A Yiddish poet, Dovid Hofshteyn, started using hefker in his first book (1919), which for him meant freedom, from social convention and from historical heaviness, thereby making oneself receptive to new experiences. But he also uses hefker to express loss, as in his cycle of poems after 1919 pogroms in Kyiv.

For David Bergelson, hefker refers to expressionist poetry itself ("let loose (hefker)... the new poem has fired a shot" in 1922). Peretz Markish also uses the word for a kind of freedom, ("I am nobody's, I am hefker, without a beginning, without an end"). However, Abraham Nahum Stencl brings a more pained perspective in a 1924 poem, portraying an abandoned Jesus-figure on the cross: "Again and again / Storm and last rays of breath / And I am hefker / A crucified way-pointer / On crooked world corners!"

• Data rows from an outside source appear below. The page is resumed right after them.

-- ==== Sys2Proof/Certificates/Slice0/Obligations.lean ====
section
/-! DEFINITION. The statements for the provers, each a proposition about the model. -/

open Sys2Proof Sys2Proof.Machine

/-! ## The machine as a whole -/

/-- A step takes the command at the front of the queue and runs it with the rest; on an empty queue the block idles (the model's choice, assumption log 1). -/
def Obligations.StepRunsTheFrontCommand : Prop :=
  (∀ (s : State) (c : Instr) (rest : List Instr), s.pending = c :: rest → step s = exec c { s with pending := rest }) ∧
  ∀ s : State, s.pending = [] → step s = .next s

/-- Memory stays in its canonical form at every step, from any state. -/
def Obligations.EveryStepKeepsMemoryCanonical : Prop :=
  ∀ s t : State, s.mem.wf = true → step s = .next t → t.mem.wf = true

/-- After reset memory is canonical and reads zero, no codeword is poisoned, every object has the default of its table, no command waits
and nothing has been sent (values a table gives as a word: assumption log 3). -/
def Obligations.ResetLeavesDefaultsAndZeroMemory : Prop :=
  State.reset.mem.wf = true ∧ (∀ a, State.reset.byteAt a = 0) ∧ (∀ c, State.reset.poisonedAt c = false) ∧
  (∀ k row v, findRow k.index k.sub = some row → row.dflt = .lit v → State.reset.val k = v) ∧
  State.reset.pending = [] ∧ State.reset.out = []

/-- No command changes the module or the queue's rest, and what has been sent stays sent. -/
def Obligations.CommandsKeepModuleQueueAndOutput : Prop :=
  ∀ (c : Instr) (s t : State), exec c s = .next t → t.pending = s.pending ∧ t.ident = s.ident ∧ s.out <+: t.out

/-- Every well-formed command that names units the module has completes; no command is ever refused. -/
def Obligations.WellFormedCommandsComplete : Prop :=
  (∀ (c : Instr) (s : State), c.wf = true → unitsPresent c s → ∃ t, exec c s = .next t) ∧
  ∀ (c : Instr) (s : State) (x : Refusal), exec c s ≠ .refused x

/-! ## 02: the object dictionary -/

/-- The seam island's own objects are reached only while it is neither gated, stopped nor faulted (R20, R63). -/
def islandServes (s : State) (r : Req) : Prop :=
  servedBySeam r.index = true → s.work.islandCond 0xAC ≠ .gated ∧ s.work.islandCond 0xAC ≠ .stopped ∧ s.work.islandCond 0xAC ≠ .faulted

/-- READ of a scalar the caller may see answers its value, DESCRIBE its descriptor, NEXT the next object of the table; each changes only the
caller's window and the counts of answering. An object the caller cannot see is NO_OBJECT to each. -/
def Obligations.ReadsDescribesAndNextsAreAnswered : Prop :=
  (∀ (s : State) (r : Req) (row : Row) (k : Key), s.takes 1 r → s.work.lookup (seen 1 r) = some (row, k) → row.access ≠ .wo → row.ty ≠ .domain →
    s.work.readState r.index = none → r.payload = [] → islandServes s r →
    ∃ t, exec (.read r) s = .next t ∧ s.answer 1 (seen 1 r) 0 0 (s.work.readValue r.origin row k) ∈ t.out.drop s.out.length ∧
      s.frame t [.dict, .links] answerKey) ∧
  (∀ (s : State) (r : Req) (row : Row) (k : Key), s.takes 3 r → s.work.lookup (seen 3 r) = some (row, k) → r.payload = [] →
    ∃ t, exec (.describe r) s = .next t ∧ s.answer 3 (seen 3 r) 0 0 (describeRow row k) ∈ t.out.drop s.out.length ∧
      s.frame t [.dict, .links] answerKey) ∧
  (∀ (s : State) (r : Req), s.takes 4 r → r.payload = [] →
    ∃ t n, exec (.next r) s = .next t ∧ s.answer 4 (seen 4 r) 0 0 (toLE 2 (n / 256) ++ toLE 1 (n % 256)) ∈ t.out.drop s.out.length ∧
      (∀ m, 256 * r.index + r.sub < m → m < n → ∀ row, findRow (m / 256) (m % 256) = some row → s.work.visible r.origin row (m % 256) = false) ∧
      (n = 0xFFFFFF ∨ (256 * r.index + r.sub < n ∧ ∃ row, findRow (n / 256) (n % 256) = some row ∧ s.work.visible r.origin row (n % 256) = true)) ∧
      s.frame t [.dict, .links] answerKey) ∧
  ∀ (s : State) (r : Req), (s.takes 1 r → s.work.lookup (seen 1 r) = none → ∃ t, exec (.read r) s = .next t ∧ s.refusedWith t 1 r 1 0) ∧
    (s.takes 3 r → s.work.lookup (seen 3 r) = none → ∃ t, exec (.describe r) s = .next t ∧ s.refusedWith t 3 r 1 0)

/-- R54. An object that is not tenant-visible is NO_OBJECT to a tenant function's READ, WRITE, DESCRIBE and sessions, never ACCESS, and nothing
but the answer and its counts changes; NEXT names only visible objects. -/
def Obligations.TenantsSeeOnlyTheirObjects : Prop :=
  ∀ (s : State) (r : Req) (tenant : Nat), originTenant r.origin = some tenant →
    ((∀ row, findRow r.index r.sub = some row → row.tenantVisible = false) →
      ∀ op c, (op = 1 ∧ c = .read r) ∨ (op = 2 ∧ c = .write r) ∨ (op = 3 ∧ c = .describe r) ∨ (op = 0x10 ∧ c = .segOpenRead r) ∨
          (op = 0x11 ∧ c = .segOpenWrite r) →
        s.takes op r →
        ∃ t, exec c s = .next t ∧ s.refusedWith t op r 1 0 ∧ s.frame t [.dict, .links] (fun x => answerKey x ∨ x = Obj.requestsRefused)) ∧
    (s.takes 4 r → r.payload = [] →
      ∃ t n, exec (.next r) s = .next t ∧ s.answer 4 (seen 4 r) 0 0 (toLE 2 (n / 256) ++ toLE 1 (n % 256)) ∈ t.out.drop s.out.length ∧
        (n = 0xFFFFFF ∨ ∃ row, findRow (n / 256) (n % 256) = some row ∧ row.tenantVisible = true))

/-- A row that writes one value: WRITE itself, or the row of one object. -/
def valueRow (c : Instr) (r : Req) : Prop :=
  c = .write r ∨ (∃ q, c = .rangeOwner q ∧ r = reqAt q 0x1F01 q.sub) ∨ (∃ q, c = .roundUs q ∧ r = reqAt q 0x3810 q.sub) ∨
    (∃ q, c = .attentionMask q ∧ r = reqAt q 0x9013 q.sub)

/-- A WRITE of a legal value that every check lets pass sets the object and answers with success; POWER_CAP_W, KEY_LOCK, CALENDAR_STAMP and every
other object of class P wait for the non-volatile store first, and CLASS_P_WRITE_DURABLE answers. A W1C write clears the bits written as 1. -/
def Obligations.WritesSetClearOrWaitForTheStore : Prop :=
  (∀ (s : State) (c : Instr) (r : Req) (row : Row) (k : Key) (v : Nat), valueRow c r → s.grants r row k v → row.access = .rw ∨ row.access = .wo →
    row.cls ≠ .p → row.min ≤ v → v ≤ row.max → s.work.valueRefused r.origin k v = none → s.plainValue k →
    ∃ t, exec c s = .next t ∧ s.accepted t 2 (seen 2 r) ∧ t.val k = v ∧ s.frame t [.dict, .links] (fun x => x = k ∨ answerKey x)) ∧
  (∀ (s : State) (c : Instr) (r : Req) (row : Row) (k : Key) (v : Nat),
    c = .write r ∨ (∃ q, c = .attention q ∧ r = reqAt q 0x9012 q.sub) ∨ (∃ q, c = .tenantAttention q ∧ r = reqAt q 0x9100 7) →
    s.grants r row k v → row.access = .w1c → row.min ≤ v → v ≤ row.max → s.work.valueRefused r.origin k v = none → ¬ answerKey k →
    ∃ t, exec c s = .next t ∧ s.answer 2 (seen 2 r) 0 0 (s.work.readValue r.origin row k) ∈ t.out.drop s.out.length ∧
      t.val k = (if row.ty = .bits32 then clearMask (s.val k) v else if v = 0 then s.val k else 0) ∧
      s.frame t [.dict, .links] (fun x => x = k ∨ answerKey x)) ∧
  (∀ (s : State) (c : Instr) (r : Req) (row : Row) (k : Key) (v : Nat),
    c = .write r ∨ (∃ q, c = .powerCapW q ∧ r = reqAt q 0x3010 1) ∨ (∃ q, c = .keyLock q ∧ r = reqAt q 0xC100 4) ∨
      (∃ q, c = .calendarStamp q ∧ r = reqAt q 0x1180 1) →
    s.grants r row k v → row.access = .rw ∨ row.access = .wo → row.cls = .p → row.min ≤ v → v ≤ row.max →
    s.work.valueRefused r.origin k v = none → (∀ p ∈ s.dev.dict.persist, p.key ≠ k) →
    ∃ t, exec c s = .next t ∧ t.dev.dict.persist = s.dev.dict.persist ++ [⟨seen 2 r, 2, k, v, [], false⟩] ∧ s.frame t [.dict] (fun _ => False)) ∧
  ∀ (s : State) (p : PersistWrite) (rest : List PersistWrite) (stored : Bool) (row : Row), s.dev.dict.persist = p :: rest →
    p.key ≠ Obj.faultLog → p.key ≠ Obj.calendarStamp → findRow p.key.index p.key.sub = some row → row.ty ≠ .domain → p.dead = false → ¬ answerKey p.key →
    p.key ≠ Obj.requestsRefused → p.key ≠ Obj.deviceId → p.key.tenant = 0 →
    ∃ t, exec (.classPWriteDurable p.key.index p.key.sub stored) s = .next t ∧ t.dev.dict.persist = rest ∧
      t.val p.key = (if stored then p.value else s.val p.key) ∧
      s.answer p.opcode p.req (if stored then 0 else 0x0E) 0 [] ∈ t.out.drop s.out.length ∧
      s.frame t [.dict, .links] (fun x => x = p.key ∨ answerKey x ∨ x = Obj.requestsRefused)

/-- A range claimed by one path refuses the writes of the others with OWNED and the claimant's path code; RESTORE_DEFAULTS at a worker whose
links are all enabled returns what its argument picks to its defaults and leaves every other object. CMD_ABORT of SCRUB_NOW or SWEEP_NOW while it runs ends it as ABORTED; of a CMD that does not run it is refused with RANGE and changes
nothing. (When the abort ends a pass, and RESTORE_DEFAULTS of class P, are the model's choices, assumption logs 66 and 73.) -/
def Obligations.ClaimsDefaultsAndAborts : Prop :=
  ((∀ (s : State) (r : Req) (row : Row) (k : Key) (c : Nat), s.takes 2 r → s.work.lookup (seen 2 r) = some (row, k) → row.access ≠ .ro → row.ty ≠ .domain →
     s.work.roleAllows r.origin row.cls row.index = true → s.work.claimedBy r.origin row.index = some c →
     ∃ t, exec (.write r) s = .next t ∧ s.refusedWith t 2 r 6 c ∧
       s.frame t [.dict, .links] (fun x => answerKey x ∨ x = Obj.requestsRefused)) ∧
   ∀ (s : State) (r : Req) (arg : Nat), s.startsAt r Obj.restoreDefaults arg → s.val Obj.role = 3 → (∀ l, l < 16 → s.val (Obj.linkEnable l) = 1) →
     ∃ t, exec (.restoreDefaults r) s = .next t ∧ s.commanded t r Obj.restoreDefaults [.doms, .rel] (fun x => s.work.restores r.origin arg x = true) ∧
       ∀ x, s.work.restores r.origin arg x = true → ¬ answerKey x → t.val x = defaultOf x) ∧
  (∀ (s : State) (r q : Req) (row : Row) (k : Key), q = { r with payload := List.replicate (typeSize row.ty) 0xFF } → findRow r.index r.sub = some row →
     s.grants q row k (2 ^ typeBits row.ty - 1) → row.access = .cmd →
     (s.work.cmdBusy k = true → k = Obj.scrubNow ∨ k = Obj.sweepNow →
       ∃ t, exec (.cmdAbort r) s = .next t ∧ s.accepted t 2 (seen 2 q) ∧ t.cmdStateOf k = 5 ∧
         s.frame t [.dict, .links, .rel] (fun x => x = k ∨ answerKey x)) ∧
     (s.work.cmdBusy k = false →
       ∃ t, exec (.cmdAbort r) s = .next t ∧ s.refusedWith t 2 q 4 0 ∧
         s.frame t [.dict, .links] (fun x => answerKey x ∨ x = Obj.requestsRefused)))

/-- Sessions: one that opens has a handle of its own and, for reading, the value as it is then; SEG_READ answers from that value, SEG_WRITE adds
to what has been received in order, SEG_ABORT and SESSION_IDLE_EXPIRY end it; one that names an object other than a DOMAIN the caller sees
is refused. (The order of the checks is assumption log 63, and what INDEX and SUB name log 125.) -/
def Obligations.SessionsCarryDomains : Prop :=
  (∀ (s : State) (r : Req) (row : Row) (k : Key) (b : List Byte), s.takes 0x10 r → s.work.lookup (seen 0x10 r) = some (row, k) → row.ty = .domain →
    row.access ≠ .wo → s.work.readState r.index = none → r.payload = [] → s.work.readDomain r.origin k = .ok b → s.work.resting k.index = false →
    s.work.sessionFree r.origin.path = true →
    ∃ t h, exec (.segOpenRead r) s = .next t ∧ 1 ≤ h ∧ h ≤ 65535 ∧ (∀ x ∈ s.dev.dict.sessions, x.handle ≠ h) ∧
      t.dev.dict.sessions = s.dev.dict.sessions ++ [⟨h, r.origin, false, k, b.length, b, (s.work.dom k).gen⟩] ∧
      s.answer 0x10 (seen 0x10 r) 0 h (toLE 4 b.length) ∈ t.out.drop s.out.length ∧ s.frame t [.dict, .links] answerKey) ∧
  (∀ (s : State) (r : Req) (row : Row) (k : Key), s.takes 0x11 r → s.work.lookup (seen 0x11 r) = some (row, k) → row.ty = .domain → row.access ≠ .ro →
    s.work.writeRefused r.origin row = none → r.payload = [] → (∀ x ∈ s.dev.dict.sessions, x.write = true → x.key ≠ k) →
    s.work.sessionFree r.origin.path = true →
    ∃ t h, exec (.segOpenWrite r) s = .next t ∧ (∀ x ∈ s.dev.dict.sessions, x.handle ≠ h) ∧
      t.dev.dict.sessions = s.dev.dict.sessions ++ [⟨h, r.origin, true, k, r.arg, [], 0⟩] ∧
      s.answer 0x11 (seen 0x11 r) 0 h [] ∈ t.out.drop s.out.length ∧ s.frame t [.dict, .links] answerKey) ∧
  (∀ (s : State) (r : Req) (x : Session), s.takes 0x12 r → s.work.sessionRefused r = none → s.work.sessionOf r = some x → x.write = false → (s.work.dom x.key).gen = x.gen →
    s.work.readState x.key.index = none → r.payload = [] → r.arg ≤ x.data.length →
    ∃ t, exec (.segRead r) s = .next t ∧ s.answer 0x12 r 0 0 (slice x.data r.arg (maxSegment r.origin.path)) ∈ t.out.drop s.out.length ∧
      s.frame t [.dict, .links] answerKey) ∧
  (∀ (s : State) (r : Req) (x : Session), s.takes 0x13 r → s.work.sessionRefused r = none → s.work.sessionOf r = some x → x.write = true → r.arg = x.data.length →
    r.payload.length ≤ maxSegment r.origin.path → x.data.length + r.payload.length ≤ x.declared →
    ∃ t, exec (.segWrite r) s = .next t ∧ s.accepted t 0x13 r ∧
      t.dev.dict.sessions = s.dev.dict.sessions.map (fun y => if y.handle = x.handle then { y with data := y.data ++ r.payload } else y) ∧
      s.frame t [.dict, .links] answerKey) ∧
  (∀ (s : State) (r : Req) (op : Nat) (c : Instr) (x : Nat × Nat), (op = 0x12 ∧ c = .segRead r) ∨ (op = 0x13 ∧ c = .segWrite r) ∨
      (op = 0x14 ∧ c = .segCommit r) ∨ (op = 0x15 ∧ c = .segAbort r) → s.takes op r → s.work.sessionRefused r = some x →
    ∃ t, exec c s = .next t ∧ s.answer op r x.1 x.2 [] ∈ t.out.drop s.out.length ∧
      s.frame t [.dict, .links] (fun k => answerKey k ∨ k = Obj.requestsRefused)) ∧
  (∀ (s : State) (r : Req) (x : Session), s.takes 0x15 r → s.work.sessionRefused r = none → s.work.sessionOf r = some x → r.payload = [] →
    ∃ t, exec (.segAbort r) s = .next t ∧ s.accepted t 0x15 r ∧ (∀ y ∈ t.dev.dict.sessions, y.handle ≠ x.handle) ∧
      s.frame t [.dict, .links] answerKey) ∧
  ∀ (s : State) (h : Nat), ∃ t, exec (.sessionIdleExpiry h) s = .next t ∧
    t.dev.dict.sessions = s.dev.dict.sessions.filter (fun y => decide (y.handle ≠ h)) ∧ s.frame t [.dict] (fun _ => False)

/-- A row that commits a session: SEG_COMMIT itself, or the commit of one object. -/
def commitRow (c : Instr) (r : Req) : Prop :=
  c = .segCommit r ∨ c = .grammarImage r ∨ c = .globalGrammarImage r ∨ c = .sequence r ∨ c = .firmwareImage r ∨ c = .ownerKeys r ∨ c = .ownerUnlock r ∨
    c = .windowEdit r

According to Brenner, "With hefker as the speaker's defining quality, the poem is stripped of all religious claims, portraying a Jesus who is neither identifiably Christian nor Jewish." The speaker can only observe the God-less world from their abandoned spot. Around the same time, hefker also served a prominent role in a Hebrew poem by Uri Zvi Greenberg. He was a critic of Europe and a Zionist, so hefker creates not only a mood of alienation, but also nods at action. ("At the edge of the paths I dug for you wells of blood, You called 'abandon' (hafker – a verbal form) to all who passed on their way to the night feast: A jug of Eastern sanctified wine drawn from the well here to shatter your thirst.") Greenberg does not only write of existential abandonment, but rather Jews abandoned by Europe in a wild night of taking Jewish blood.

== Contemporary use ==
Hefker remains an important concept in Jewish law. For example, dealing with valuables hidden in bequests to a yeshiva, J. David Bleich differentiates between hefker, which requires firm intention, and "despair" (yi'ush) over lost objects. Another example is found in Aaron Levine's analysis of competition constraints on a former employee, where hefker shows the extent of constraints, which some authorities suspend for analogies to unowned property.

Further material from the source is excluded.